Answer in Geometry for Sayem #87448

Question #87448

1.In triangle ABC, side AB has length 10, and the A- and B-medians have length 9 and 12, respectively.
Compute the area of the triangle.

2. Jay is given 99 stacks of blocks, such that the i-th stack has i^2 blocks. Jay must choose a positive
integer N such that from each stack, he may take either 0 blocks or exactly N blocks.
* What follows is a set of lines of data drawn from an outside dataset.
def decodeTableWord (nbits w : Nat) : Option Instr :=
  let w0 := w % 2 ^ 32
  let v := w % 2 ^ nbits / 2 ^ 32 % 2 ^ 32
  if isRuleWord w0 v then decodeRule w0 else decodeElem w0 v

/-! ## Encoding -/

def Src.code : Src → Nat
  | .d n => n | .inp n => 0x10 + n | .pk n => 0x14 + n | .zero => 0x1C | .ls n => 0x1D + n | .ones => 0x1F
def Dst.code : Dst → Nat
  | .d n => n | .out n => 0x18 + n | .ls n => 0x1D + n | .nul => 0x1F
def LaneType.code : LaneType → Nat
  | .i64x2 => 0x0 | .i32x4 => 0x1 | .i16x8 => 0x2 | .i8x16 => 0x3 | .n64x2 => 0x4 | .n32x4 => 0x5 | .n16x8 => 0x6
  | .n8x16 => 0x7 | .f64x2 => 0x8 | .f32x4 => 0x9 | .bf16x8 => 0xA | .f16x8 => 0xB | .s128 => 0xC
def Width.code : Width → Nat | .w128 => 0 | .w64 => 1 | .w32 => 2 | .w16 => 3
def LaneWidth.code : LaneWidth → Nat | .w64 => 0 | .w32 => 1 | .w16 => 2 | .w8 => 3
def ShiftWidth.code : ShiftWidth → Nat | .w64 => 0 | .w32 => 1 | .w16 => 2 | .w8 => 3
def Reuse.code : Reuse → Nat | .stream => 0 | .normal => 1 | .hot => 2 | .pin => 3
def Bump.code : Bump → Nat | .none => 0 | .inc => 1 | .dec => 2
def ScatterOp.code : ScatterOp → Nat | .st => 0 | .add => 1 | .fadd => 2
def CasWidth.code : CasWidth → Nat | .w64 => 0 | .w32 => 1 | .w128 => 2
def Reduce.code : Reduce → Nat | .all => 0 | .any => 1 | .lane0 => 2
def Scope.code : Scope → Nat | .lane => 0 | .core => 1 | .cluster => 2 | .module => 3 | .domain => 4 | .system => 5
def MxFmt.code : MxFmt → Nat | .mxint8 => 0 | .e5m2 => 1 | .e4m3 => 2 | .e3m2 => 3 | .e2m3 => 4 | .e2m1 => 5
def LitForm.code : LitForm → Nat | .zx => 0 | .sx => 1 | .rep32 => 2 | .rep64 => 3
def SplitTerm.code : SplitTerm → Nat | .hi => 0 | .mid => 1 | .lo => 2
def AtomOp.code : AtomOp → Nat
  | .addI64 => 0x0 | .addI32 => 0x1 | .andB64 => 0x2 | .orB64 => 0x3 | .xorB64 => 0x4 | .minI64 => 0x5
  | .maxI64 => 0x6 | .minN64 => 0x7 | .maxN64 => 0x8 | .xchgB64 => 0x9 | .xchgB128 => 0xA | .faddF32 => 0xB
  | .faddF64 => 0xC | .fmaxF32 => 0xD | .addI32x4 => 0xE
def convRmCode : Option Rounding → Nat
  | some .rne => 0 | some .rtz => 1 | some .rup => 2 | some .rdn => 3 | some .sr => 4 | none => 7
def RuleReg.code : RuleReg → Nat | .cur => 0 | .w0 => 1 | .w1 => 2 | .w2 => 3 | .w3 => 4 | .step => 5
def RuleCond.code : RuleCond → Nat | .al => 0 | .eq => 1 | .ne => 2 | .lt => 3 | .ge => 4 | .gt => 5 | .le => 6
def RuleSize.code : RuleSize → Nat | .b8 => 0 | .b4 => 1 | .b2 => 2 | .b16 => 3

/-- A body of format R or M. -/
def fR (opc dst opa opb lt : Nat) : Nat := opc * 2 ^ 19 + dst * 2 ^ 14 + opa * 2 ^ 9 + opb * 2 ^ 4 + lt
/-- A body of format I. -/
def fI (opc dst opa imm : Nat) : Nat := opc * 2 ^ 19 + dst * 2 ^ 14 + opa * 2 ^ 9 + imm
/-- A body of format K. -/
def fK (opc port opa len ctl : Nat) : Nat := opc * 2 ^ 19 + port * 2 ^ 14 + opa * 2 ^ 9 + len * 2 ^ 6 + ctl
/-- The code written into an unused operand field (R33). -/
def un : Nat := 0x1C

/-- A rule word from its fields (R218). -/
def fRule (op ra foff sz tgt imm : Nat) : Nat :=
  op * 2 ^ 28 + ra * 2 ^ 25 + foff * 2 ^ 18 + sz * 2 ^ 16 + tgt * 2 ^ 11 + imm

/-- Bits 25 to 0 of an element's or a control element's instruction, none for any other step. -/
def encodeOp (i : Instr) : Option Nat :=
  match i with
  | .nop => some 0
  | .mov d a => some (fR 0x01 d.code a.code un 0xC)
  | .movi d i => some (fI 0x02 d.code un i.toNat)
  | .lit f d _ => some (fR 0x03 d.code 0 0 f.code)
  | .fwd n a b => some (fR 0x04 (0x18 + n) a.code b.code 0xC)
  | .tagset d a t => some (fI 0x05 d.code a.code t.toNat)
  | .dup m a => some (fR 0x06 un a.code un m.toNat)
  | .drop a => some (fR 0x07 un a.code un 0xC)
  | .pset p v => some (fI 0x08 p un v.toNat)
  | .psetNz p a => some (fI 0x08 (8 + p) a.code 0)
  | .psetZ p a => some (fI 0x08 (16 + p) a.code 0)
  | .plog p a b t => some (fR 0x09 p a b t.toNat)
  | .sel d a b p n => some (fR 0x0A d.code a.code b.code (n.toNat * 8 + p))
  | .tagget d a => some (fR 0x0B d.code a.code un 0xC)
  | .done d a => some (fR 0x0C d.code a.code un 0xC)
  | .add t d a b => some (fR 0x10 d.code a.code b.code t.code)
  | .sub t d a b => some (fR 0x11 d.code a.code b.code t.code)
  | .addi d a i => some (fI 0x12 d.code a.code i.toNat)
  | .mul t d a b => some (fR 0x13 d.code a.code b.code t.code)
  | .mulh t d a b => some (fR 0x14 d.code a.code b.code t.code)
  | .mad t d a b => some (fR 0x15 d.code a.code b.code t.code)
  | .div t d a b => some (fR 0x16 d.code a.code b.code t.code)
  | .rem t d a b => some (fR 0x17 d.code a.code b.code t.code)
  | .and t d a b => some (fR 0x18 d.code a.code b.code t.code)
  | .or t d a b => some (fR 0x19 d.code a.code b.code t.code)
  | .xor t d a b => some (fR 0x1A d.code a.code b.code t.code)
  | .andn t d a b => some (fR 0x1B d.code a.code b.code t.code)
  | .shl t d a b => some (fR 0x1C d.code a.code b.code t.code)
  | .shr t d a b => some (fR 0x1D d.code a.code b.code t.code)
  | .sha t d a b => some (fR 0x1E d.code a.code b.code t.code)
  | .rot t d a b => some (fR 0x1F d.code a.code b.code t.code)
  | .shli d a w c => some (fI 0x20 d.code a.code (w.code * 128 + c.toNat))
  | .shri d a w c => some (fI 0x21 d.code a.code (w.code * 128 + c.toNat))
  | .min t d a b => some (fR 0x22 d.code a.code b.code t.code)
  | .max t d a b => some (fR 0x23 d.code a.code b.code t.code)
  | .abs t d a => some (fR 0x24 d.code a.code un t.code)
  | .neg t d a => some (fR 0x25 d.code a.code un t.code)
  | .clz t d a => some (fR 0x26 d.code a.code un t.code)
  | .popc t d a => some (fR 0x27 d.code a.code un t.code)
  | .cmpEq t m p a b => some (fR 0x28 (m.code * 8 + p) a.code b.code t.code)
  | .cmpLt t m p a b => some (fR 0x29 (m.code * 8 + p) a.code b.code t.code)
  | .cmpLe t m p a b => some (fR 0x2A (m.code * 8 + p) a.code b.code t.code)
  | .adds t d a b => some (fR 0x2B d.code a.code b.code t.code)
  | .subs t d a b => some (fR 0x2C d.code a.code b.code t.code)
  | .lea s d a b => some (fR 0x2D d.code a.code b.code s)
  | .dot4 s d a b => some (fR 0x2E d.code a.code b.code (if s then 3 else 7))
  | .bfx t d a b => some (fR 0x2F d.code a.code b.code t.code)
  | .shuf t d a b => some (fR 0x30 d.code a.code b.code t.code)
  | .bcast t d a b => some (fR 0x31 d.code a.code b.code t.code)
  | .ins t d a b => some (fR 0x32 d.code a.code b.code t.code)
  | .ext t d a b => some (fR 0x33 d.code a.code b.code t.code)
  | .rsum t d a => some (fR 0x34 d.code a.code un t.code)
  | .rmax t d a => some (fR 0x35 d.code a.code un t.code)
  | .rmin t d a => some (fR 0x36 d.code a.code un t.code)
  | .pack t d a b => some (fR 0x37 d.code a.code b.code t.code)
  | .unpkLo t d a => some (fR 0x38 d.code a.code un t.code)
  | .unpkHi t d a => some (fR 0x39 d.code a.code un t.code)
  | .vconf t d a => some (fR 0x3A d.code a.code un t.code)
  | .vcomb t d a b => some (fR 0x3B d.code a.code b.code t.code)
  | .pscan t d a b => some (fR 0x3C d.code a.code b.code t.code)
  | .lscan t d a b => some (fR 0x3D d.code a.code b.code t.code)
  | .mskidx t d a b => some (fR 0x3E d.code a.code b.code t.code)
  | .fadd t d a b => some (fR 0x40 d.code a.code b.code t.code)
  | .fsub t d a b => some (fR 0x41 d.code a.code b.code t.code)
  | .fmul t d a b => some (fR 0x42 d.code a.code b.code t.code)
  | .fma t d a b => some (fR 0x43 d.code a.code b.code t.code)
  | .fms t d a b => some (fR 0x44 d.code a.code b.code t.code)
  | .fnma t d a b => some (fR 0x45 d.code a.code b.code t.code)
  | .fmin t d a b => some (fR 0x46 d.code a.code b.code t.code)
  | .fmax t d a b => some (fR 0x47 d.code a.code b.code t.code)
  | .fabs t d a => some (fR 0x48 d.code a.code un t.code)
  | .fneg t d a => some (fR 0x49 d.code a.code un t.code)
  | .fcmpEq t m p a b => some (fR 0x4A (m.code * 8 + p) a.code b.code t.code)
  | .fcmpLt t m p a b => some (fR 0x4B (m.code * 8 + p) a.code b.code t.code)
  | .fcmpLe t m p a b => some (fR 0x4C (m.code * 8 + p) a.code b.code t.code)
  | .fcmpUn t m p a b => some (fR 0x4D (m.code * 8 + p) a.code b.code t.code)
  | .fdiv t d a b => some (fR 0x4E d.code a.code b.code t.code)
  | .fsqrt t d a => some (fR 0x4F d.code a.code un t.code)
  | .cvt r g rm d a => some (fR 0x50 d.code a.code (g * 8 + convRmCode rm) r)
  | .cvti r g rm d a => some (fR 0x51 d.code a.code (g * 8 + convRmCode rm) r)
  | .cvtf r g rm d a => some (fR 0x52 d.code a.code (g * 8 + convRmCode rm) r)
  | .split3 s d a b => some (fR 0x53 d.code a.code b.code s.code)
  | .fdot2 t d a b => some (fR 0x54 d.code a.code b.code t.code)
  | .qmxScale f d a => some (fR 0x55 d.code a.code un (8 + f.code))
  | .qmxEnc f d a b => some (fR 0x55 d.code a.code b.code f.code)
  | .dqmx f d a b => some (fR 0x56 d.code a.code b.code f.code)
  | .fclass t d a => some (fR 0x57 d.code a.code un t.code)
  | .frcp t d a => some (fR 0x58 d.code a.code un t.code)
  | .frsq t d a => some (fR 0x59 d.code a.code un t.code)
  | .fexp2 t d a => some (fR 0x5A d.code a.code un t.code)
  | .flog2 t d a => some (fR 0x5B d.code a.code un t.code)
  | .fsig t d a => some (fR 0x5C d.code a.code un t.code)
  | .ftanh t d a => some (fR 0x5D d.code a.code un t.code)
  | .fsin t d a => some (fR 0x5E d.code a.code un t.code)
  | .fcos t d a => some (fR 0x5F d.code a.code un t.code)
  | .lsld w m d n => some (fR 0x60 d.code n un (m.code * 4 + w.code))
  | .lsst w m n b => some (fR 0x61 un n b.code (m.code * 4 + w.code))
  | .lsldx w d n b => some (fR 0x62 d.code n b.code w.code)
  | .lsstx w k n b => some (fR 0x63 k n b.code w.code)
  | .aset n a i => some (fI 0x64 n a.code i.toNat)
  | .aadd n a i => some (fI 0x65 n a.code i.toNat)
  | .ldq w r d a b => some (fR 0x66 d.code a.code b.code (r.code * 4 + w.code))
  | .stq w al d a b => some (fR 0x67 d.code a.code b.code (al.toNat * 4 + w.code))
  | .stqp w al a b => some (fR 0x68 0x1F a.code b.code (al.toNat * 4 + w.code))
  | .ldqx w r d a b => some (fR 0x69 d.code a.code b.code (r.code * 4 + w.code))
  | .stqx w op k a b => some (fR 0x6A k a.code b.code (op.code * 4 + w.code))
  | .monarm w d a b => some (fR 0x6B d.code a.code b.code w.toNat)
  | .pref r a => some (fR 0x6C un a.code un r.code)
  | .atom op d a b => some (fR 0x70 d.code a.code b.code op.code)
  | .cas w d a b => some (fR 0x71 d a.code b.code w.code)
  | .barArr d a => some (fR 0x72 d.code a.code un 0)
  | .barArrN d a b => some (fR 0x72 d.code a.code b.code 1)
  | .barArrInit d a b => some (fR 0x72 d.code a.code b.code 2)
  | .barWaitFull d a b p => some (fR 0x73 d.code a.code b.code (p * 2))
  | .barWaitPar d a b => some (fR 0x73 d.code a.code b.code 1)
  | .tlWait k d a => some (fR 0x74 d.code a.code un k)
  | .tlSig k d a => some (fR 0x75 d.code a.code un k)
  | .cwait d n => some (fI 0x76 d.code un n.toNat)
  | .fence sc d => some (fI 0x77 d.code un sc.code)
  | .send p a n sg nb => some (fK 0x78 p a n (sg.toNat * 32 + match nb with | some k => 16 + k.val | none => 0))
  | .sendw p a n sg nb c => some (fK 0x79 p a n (sg.toNat * 32 + nb.toNat * 16 + c))
  | .cfgEng p a n c => some (fK 0x7A p a n c)
  | .cfgFab a n c => some (fK 0x7A 0 a n (16 + c))
  | .cfgPhase a n c => some (fK 0x7A 0 a n (32 + c))
  | .sbind p a n c => some (fK 0x7B p a n c)
  | .br o => some (0x7C * 2 ^ 19 + o.toNat)
  | .sysCall d a => some (fR 0x7D d a.code un 0x0)
  | .sysRet a => some (fR 0x7D un a.code un 0x1)
  | .sysTrap k => some (fR 0x7D un un k 0x2)
  | .sysEret => some (fR 0x7D un un un 0x3)
  | .sysSysrd d a => some (fR 0x7D d.code a.code un 0x4)
  | .sysSyswr a b => some (fR 0x7D un a.code b.code 0x5)
  | .sysSleep d a b => some (fR 0x7D d.code a.code b.code 0x6)
  | .sysScnext d p => some (fR 0x7D d p un 0x7)
  | .sysRewire d a => some (fR 0x7D d a.code un 0x8)
  | .sysLayoutv d a => some (fR 0x7D d.code a.code un 0x9)
  | .loop d i => some (fI 0x7E d un i.toNat)
  | _ => none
Compute the
value Jay should choose for N in order to maximize the number of blocks he may take from the 99
stacks.

3.Let ABCD be a square with side length 4. Consider points P and Q on segments AB and BC,
respectively, with BP = 3 and BQ = 1. Let R be the intersection of AQ and DP. If BR^2 can be
expressed in the form
m/n for coprime positive integers m, n, compute m + n.
please ans fast its urgent...

Expert's answer

1.\ \Delta ABC: AB=10, AM=9, BK=12, AK=KC, BM=CM

AD : DM=2:1, AD=6, DM=3

BD : DK=2:1, BD=8, DK=4

\Delta ABD: p={10+6+8 \over 2}=12

\Delta ABD: Area-1=\sqrt{12(12-10)(12-6)(12-8)}=24

\Delta ABK: Area_2={3 \over 2}*Area_1={3 \over 2}*24=36

\Delta ABC: Area_3=2*Area_2=2*36=72

2.\ \displaystyle\sum_{i=1}^ki^2={k(k+1)(2k+1) \over 6}

N=\displaystyle\sum_{i=1}^{99}i^2={99(99+1)(2*99+1) \over 6}=328350

3.\ A(0, 0), B(0, 4), C(4, 4), D(4, 0), P(0, 1), Q(1, 4).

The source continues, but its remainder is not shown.